Canton in San José province, Costa Rica

Pérez Zeledón is the nineteenth canton of the province of San José in Costa Rica, located in the Brunca Region. It is the sixth-most populous canton in the country and is the 7th largest by area. The capital of the canton is San Isidro de El General.

The Río Savegre establishes the canton's boundaries on the northwest, the Río Guabo and a series of coastal mountain ranges on the southwest and south, and the peaks of the highest mountains of the Cordillera de Talamanca (Talamanca Mountain Range) on the east. In the middle of the canton, the Río General, from which the canton's capital city takes its name, runs north to south.

== History ==
Pérez Zeledón was created on 9 October 1931 by decree 31. It originally had four initial districts: Ureña, El General, Daniel Flores, and Rivas, with Ureña being the capital.

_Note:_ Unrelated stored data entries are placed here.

-- ==== Sys2Proof/Syntax.lean ====
section
/-!
DEFINITION. The commands of the device: one constructor per row of spec/opcode_table.json, in the table's order of
chapters. A constructor's operands are what the outside world chooses when the event happens: the value written to a
register and the path it comes by, the bytes that arrive on a lane, the outcome of something analogue. Everything
else about the event is decided by the state.
-/
namespace Sys2Proof

/-- A path into the register space (spec/21_register_pages.md R460). The first three are the management path (R69). -/
inductive Path where
  /-- A management chain CMD frame. -/
  | chain
  /-- Out-of-band SMBus or I3C. -/
  | oob
  /-- Ilnyx firmware in machine mode. -/
  | firmware
  /-- BAR0 of attach port `a`. -/
  | bar0 (a : Fin 16)
  /-- A fabric REGS request. -/
  | fabric
  deriving DecidableEq, Repr

/-- Why a pip lane goes down (spec/02_turns_and_pip_lanes.md R43). -/
inductive PipDownCause where
  | lossOfSignal
  /-- The code groups received since the lane's last report, code violations among them. -/
  | codeViolations (groups : List (BitVec 10))
  | retryFailure
  deriving DecidableEq, Repr

/-- What the receiver of a pip lane took in (spec/02_turns_and_pip_lanes.md R43): the bits received, first bit first, up to
64 idle ordered sets and more. -/
structure LaneBits where
  lane : Fin 16
  bits : List Bool
  deriving DecidableEq, Repr

/-- Symbol errors that struck a granule: symbol number 0 to 35 and the bits it was changed by. -/
abbrev SymbolErrors := List (Nat × Byte)

/-- What went wrong by the time a read of an HBM line returns (spec/13_hbm_and_hatch_code.md R295, R300): the symbol errors
that have struck its granules, by index in the line; and the granules of HBM whose next pass through the memory cipher fails
its round trip. -/
structure ReadErrors where
  struck : List (Nat × SymbolErrors)
  cipher : List Nat
  deriving DecidableEq, Repr

/-- What a read of a module's identity finds (spec/19_bringup_and_identity.md R436): no module in the cage, as its presence pin
shows; no answer; or lower page bytes 0 to 3 and upper page 00h bytes 129 to 181. -/
inductive ModuleRead where
  | absent
  | failed
  | bytes (lower upper : List Byte)
  deriving DecidableEq, Repr

/-- An access of the register space: its address and its bytes (spec/21_register_pages.md R462). -/
structure RegAccess where
  addr : BitVec 32
  bytes : Nat := 8
  deriving DecidableEq, Repr

/-- An access of an Ilnyx core to a physical address (spec/15_ilnyx_cores.md R339, R341). -/
inductive CoreAccess where
  | load (bytes : Nat)
  | store (data : List Byte)
  /-- AMOADD.D, AMOSWAP.D, AMOAND.D, AMOOR.D, AMOXOR.D, AMOMIN.D, AMOMAX.D, AMOMINU.D, AMOMAXU.D, in that order. -/
  | amo (f : Fin 9) (operand : Word)
  /-- A unit-stride vector access: the elements' size, and the bytes. -/
  | vectorLoad (size bytes : Nat)
  | vectorStore (size : Nat) (data : List Byte)
  /-- A strided or indexed vector access: the elements' offsets from the address. -/
  | elementLoad (size : Nat) (offsets : List (BitVec 64))
  | elementStore (elements : List (BitVec 64 × List Byte))
  /-- An atomic on 4 bytes, in the order of `amo`. -/
  | amoW (f : Fin 9) (operand : BitVec 32)
  /-- LR of 4 or 8 bytes, and SC. -/
  | lr (bytes : Nat)
  | sc (data : List Byte)
  deriving DecidableEq, Repr

/-- A request that an engine or an attached agent asks its end-point for (spec/04_ronpel_transactions.md Table 4-1). -/
structure Request where
  opcode : Byte
  addr : BitVec 64
  bytes : Nat
  data : List Byte
  xfmt : Fin 8
  deriving DecidableEq, Repr

/-- Why a link goes down (spec/12_vangeri_links.md R287). -/
inductive LinkCause where
  | replay | align | los | cmd
  deriving DecidableEq, Repr

/-- A granule of a codeword as received: its 32 data bytes, and whether its check bits are those of a poisoned granule. -/
structure LinkGranule where
  data : List Byte
  poison : Bool
  deriving DecidableEq, Repr

/-- A codeword's link-control field, of type NORMAL, CREDIT_INIT or STATE (Tables 12-2, 12-3), and its 17 granules. Of
a STATE field, `request` stands in bits [239:236], the top four bits of LSEQ. -/
structure LinkCodeword where
  type : Fin 16
  lseq : BitVec 12
  request : Fin 16
  ackSeq : BitVec 12
  nak : Bool
  credit : List Nat
  hdrMap : BitVec 17
  idleMap : BitVec 17
  granules : List LinkGranule
  deriving DecidableEq, Repr

/-- An IDENT link-control field (Table 12-7). -/
structure LinkIdent where
  domain : Byte
  member : BitVec 7
  port : BitVec 7
  keyFamily : BitVec 16
  keySlot : Fin 4
  encReq : Bool
  freeRun : Bool
  nonce : BitVec 128
  deriving DecidableEq, Repr

/-- What FEC and authentication make of a received codeword. -/
inductive LineIn where
  /-- FEC cannot correct it. -/
  | uncorrectable
  /-- Codeword `n`, a marker codeword, or one that came where a marker is due: the receive lanes whose marker is there and well
  formed. -/
  | marker (n : Nat) (good : BitVec 4)
  /-- A codeword, and whether its tag is the one its link key gives (true on a link that is not encrypted). -/
  | codeword (cw : LinkCodeword) (authentic : Bool)
  deriving DecidableEq, Repr

/-- A PCIe AtomicOp request of 64 bits that BAR2 takes, or any other request type it does not (R318). -/
inductive Bar2Op where
  | fetchAdd (operand : BitVec 64)
  | swap (operand : BitVec 64)
  | cas (compare swap : BitVec 64)
  | other
  deriving DecidableEq, Repr

/-- What a PCIe completion of a host read says (R327). -/
inductive HostReply where
  | data (bytes : List Byte) (poison : Bool)
  | unsupported
  | abort
  deriving DecidableEq, Repr

/-- An ATS translation: the page's size as a power of two of 4 KiB, its translated address and its permissions. -/
structure AtsResult where
  log2 : Fin 19
  addr : BitVec 64
  read : Bool
  write : Bool
  deriving DecidableEq, Repr

/-- A PCIe capability that the function may have (Table 14-1). -/
inductive CfgCap where
  | msix | pasid | ats | pri | doe | ide | sriov | ari | tph | ptm | ln | deferrableWrite
  deriving DecidableEq, Repr

/-- What a configuration read asks for, by the name of its field: the spec gives the fields' values (Table 14-1), and where PCIe
software finds each is PCIe's. `other` is a field or control bit that is not listed. -/
inductive CfgField where
  | classCode | flitMode | maxPayload | maxReadRequest | tag14Requester | tag14Completer | multiFunction
  | pasidWidth | pasidExecute | pasidPrivileged | atsEnabled | atsUnit | atsQueueDepth | atsPageAligned
  | priEnabled | priCapacity | priStopMarker | atomic32 | atomic64 | atomic128 | atomicRequester
  | ideLinkStreams | ideSelectiveStreams | tdisp | msixVectors | msixEnabled | msixMask
  | capability (c : CfgCap)
  | other
  deriving DecidableEq, Repr

/-- What a selective IDE stream is bound to a range of (R333). -/
inductive IdeSpace where
  | bar2 | bar4 | host
  deriving DecidableEq, Repr

/-- A configuration request, as far as it bears on the state (R313, R332): reads and writes of other capabilities are
answered as PCIe gives. -/
inductive ConfigReq where
  /-- A read of a field. -/
  | read (field : CfgField)
  /-- Selective stream `stream` + 1 bound to the addresses from `base` up to `limit` of a space (R333). -/
  | ideBind (stream : Fin 4) (space : IdeSpace) (base limit : Word)
  /-- A read of BAR2, and a write of it: a host finds the size by writing ones (R72). -/
  | bar2Read
  | bar2Write (value : Word)
  | atsEnable (on : Bool)
  /-- PRI enable and the page-request allocation. -/
  | priEnable (on : Bool) (alloc : Nat)
  | msixControl (enable mask : Bool)
  /-- The mask bit of a vector in the MSI-X table of BAR4 (Table 14-2), which the host sets up as it does the configuration
  space and which no row of its own covers (DESIGN CHOICE, notes/assumptions/53). -/
  | msixMask (vector : Fin 66) (masked : Bool)
  /-- A read of BAR0 or BAR4, and a write of it (R316, R317). -/
  | bar0Read
  | bar0Write (value : Word)
  | bar4Read
  | bar4Write (value : Word)
  /-- An aligned 8-byte access to BAR4's memory that is no doorbell write, with its PCIe tag (R317); no row of its own covers it
  (DESIGN CHOICE, notes/assumptions/53). -/
  | mem4Read (tag : BitVec 14) (word : BitVec 19)
  | mem4Write (word : BitVec 19) (data : Word)
  | other
  deriving DecidableEq, Repr
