-- ==== Sys2Proof/Machine/RegMap.lean ====
section
/-!
DEFINITION. The register map (spec/21_register_pages.md R460-R471, and the field maps of the chapters that Table
21-11 names): every register's address, every field's place, access code and reset value.

`Reg.<REGISTER>` is a register's address, `F.<REGISTER>_<FIELD>` the place of one field of it, and `D.<REGISTER>`
the register's layout within a page. Reserved bits have no field: they read 0 and discard writes (R6).
Resets that the spec gives as fused, stack, CIM or random are 0 here: they read 0 until bring-up loads them (R470).
-/
namespace Sys2Proof.Machine

/-- The access codes of Table 21-3 (R463). -/
inductive Access where
  | ro | rw | w1c | w1s | wo | rc | rwl
  deriving DecidableEq, Repr

/-- One field of a register: bits `[hi:lo]`, its access code and its reset value. -/
structure FieldDesc where
  hi : Nat
  lo : Nat
  acc : Access
  reset : Nat
  deriving DecidableEq, Repr

/-- The registers of one layout in a page: `count` of them from offset `base`, `stride` bytes apart. -/
structure RegDesc where
  base : Nat
  stride : Nat
  count : Nat
  fields : List FieldDesc
  deriving DecidableEq, Repr

/-- One field of one register of the device: the register's address and the field's bits. -/
structure RField where
  addr : Nat
  hi : Nat
  lo : Nat
  deriving DecidableEq, Repr
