/-! ### Ilnyx cores (spec/15_ilnyx_cores.md) -/

/-- A control kernel (R347, R348). -/
structure Kernel where
  num : Nat
  /-- 1 loaded, 2 running, 3 stopped (Table 15-3). -/
  state : Nat := 1
  cores : List Nat
  /-- Its share of private memory: byte offset from ILX_MEM.BASE and bytes. -/
  memAt : Nat
  memSize : Nat
  windows : Nat
  queues : List Nat
  /-- The slice that the device held when it was loaded (R347). -/
  slice : Nat := 0
  /-- The argument in a0 at its start. -/
  arg : Nat := 0
  /-- Exit code or exception cause, and ILX_C_STAT at the stop. -/
  exit : Nat := 0
  stat : Nat := 0
  deriving DecidableEq, Repr

/-- What firmware and the cores hold apart from registers. -/
structure IlxState where
  kernels : List Kernel := []
  /-- Mailbox requests carried out and not yet answered: port and STATUS. -/
  answers : List (Nat × Nat) := []
  /-- Cores that wait in a FENCE call. -/
  calls : List Nat := []
  /-- The reservation that a core's last LR holds in private memory: core, byte offset, bytes. -/
  reserved : List (Nat × Nat × Nat) := []
  /-- The order of the last fence placed for each core, which DONE shows. -/
  lastFence : List (Nat × Nat) := []
  /-- The telemetry ring: HBM offset and log2 of its records; records written; when the last was. -/
  ring : Option (Nat × Nat) := none
  written : Nat := 0
  sampledAt : Nat := 0
  /-- When firmware last wrote ILX_WDOG, or started. -/
  wdogAt : Nat := 0
  deriving DecidableEq, Repr

/-! ### Counterproof (spec/17_determinism_and_replay.md R393-R398) -/

/-- The data granules of scheduled frames in one codeword: the codeword's start in UI of turn time, and its port. -/
structure SchedPart where
  start : Nat
  port : Nat
  grans : List Granule
  deriving DecidableEq, Repr

/-- A counterproof window: the plate signature's CRC register and granules, the scheduled granules in their order, and whether
timing broke (R394). -/
structure TwnWindow where
  w : Nat
  preg : Nat := 0xFFFFFFFFFFFFFFFF
  pcount : Nat := 0
  sched : List SchedPart := []
  brk : Bool := false
  deriving DecidableEq, Repr

/-- Counterproof apart from registers. -/
structure TwnState where
  /-- The windows not yet sent, and the last four sent. -/
  wins : List TwnWindow := []
  /-- The first window whose record has not been sent. -/
  next : Nat := 0
  /-- Records of the peer that have come and not been compared: window and bytes. -/
  peer : List (Nat × List Byte) := []
  /-- Windows sent and not yet compared. -/
  open' : List Nat := []
  /-- Either side has flagged BRK since START_TURN. -/
  brkSeen : Bool := false
  /-- A stop is agreed: window, cause, which signatures differ. -/
  stop : Option (Nat × Nat × Nat) := none
  /-- TWN_REL has been written and its turn has not come (R395). -/
  relArmed : Bool := false
  /-- The locate search: the checkpoint range in which the first differing block lies, both ends. -/
  locate : Option (Nat × Nat) := none
  deriving DecidableEq, Repr

/-! ### Faults (spec/18_faults_and_resilience.md) -/

/-- A fault record (Table 18-3) but its PHASE bit, which the ring's lap gives. -/
structure FaultRec where
  cls : Nat
  code : Nat
  block : Nat
  inst : Nat
  turn : Nat
  seq : Nat
  pasid : Nat := 0
  addr : Nat := 0
  peer : Nat := 0
  tag : Nat := 0
  detail0 : Nat := 0
  detail1 : Nat := 0
  deriving DecidableEq, Repr

/-- Where a stand-in stands on the spare (R418). -/
inductive StandinStep where
  | idle
  /-- The notice is sent; member `m` is awaited absent; `prev` is the spare's own number. -/
  | expelling (m prev : Nat)
  /-- The number is taken; ADMIT is awaited. -/
  | admitting (m prev : Nat)
  /-- The refresh notice is sent; the present flood is awaited. -/
  | refreshing (m prev : Nat)
  deriving DecidableEq, Repr

/-- The fault queue and the fault procedures, apart from registers. -/
structure FaultState where
  /-- The park table, oldest first (R407). -/
  park : List FaultRec := []
  /-- When PARK_DRAIN last moved a record (R407: one per turn). -/
  parkedAt : Option Nat := none
  /-- Records of other classes that wait for the park table to empty into the ring. -/
  behind : List FaultRec := []
  /-- Fences new in a turn, which bind from the next (R414): set by this device (true) or by its peer, member, turn. -/
  newFences : List (Bool × Nat × Nat) := []
  /-- When vector 64 was last raised for the fault queue (R405). -/
  lastRaise : Option Nat := none
  /-- A raise waits for its COAL turns. -/
  raiseHeld : Bool := false
  standin : StandinStep := .idle
  /-- When FLT_REJOIN's notice was sent (R422). -/
  rejoinAt : Option Nat := none
  /-- When a stand-in token was last added, or reset (R420). -/
  lastRefill : Nat := 0
  deriving DecidableEq, Repr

===Early Costa Rican Settlements===
Near the end of the 19th century, between 1870 and 1899, quite a few families lived in El General valley. The hamlets (Spanish: Caseríos) of El General, Palmares, Rivas, and Ureña were further populated from 1900 onward.

The Caserío area of Ureña grew significantly. By 1911, during Ricardo Jiménez Oreamuno's administration, the Refuges of Ojo de Agua, El Cerro de la Muerte, and División were established. These refuges would further advance the growth of the region known today as Pérez Zeledón and El General Valley.

===Costa Rican Civil War===
San Isidro de El General, Pérez Zeledón's capital, was awarded the recognition of Ciudad Mártir, regarding the civil war of 1948, as established by Decree Nº274. This decree established official legal recognition of the city's participation in the civil war of 1948. A section of the decree states (in Spanish):

la Junta Fundadora de la Segunda República, apreciando el noble esfuerzo y la valiosa contribución de San Isidro de El General, se siente obligada a hacer un público y oficial reconocimiento de tan loable conducta para que de ninguna manera quede ella relegada al olvido, sino que constantemente sea exaltada como merecen los grandes hechos dignos de vida eterna en los fastos nacionales.

In English, this would loosely translate into:

 The Founding Junta of the Second Republic, appreciating the noble effort and valuable contribution of San Isidro de El General, feels compelled to make a public and official recognition of such praiseworthy conduct that by no means be it relegated to oblivion, but rather constantly be exalted as great deeds merit worth of eternal life in the national splendor.

Pérez Zeledón was also the location of significant battles during the Costa Rican Civil War. The most notable battle was the Battle of San Isidro de El General. This battle was carried out at around 6:30 a.m. when 200 government forces engaged the revolutionaries at the city's central plaza. The fight was won by José Figueres Ferrer and his revolutionary forces, which secured the southern Pacific region of Costa Rica in rebel hands.

== Geography ==
Pérez Zeledón has an area of 1901.08 km2 and a mean elevation of 690 m.

== Government ==
=== Mayor ===
Under the Municipal Code of 1998, which regulates local government in Costa Rica, mayors and vice mayors are democratically elected every four years on a joint ticket by the canton’s residents.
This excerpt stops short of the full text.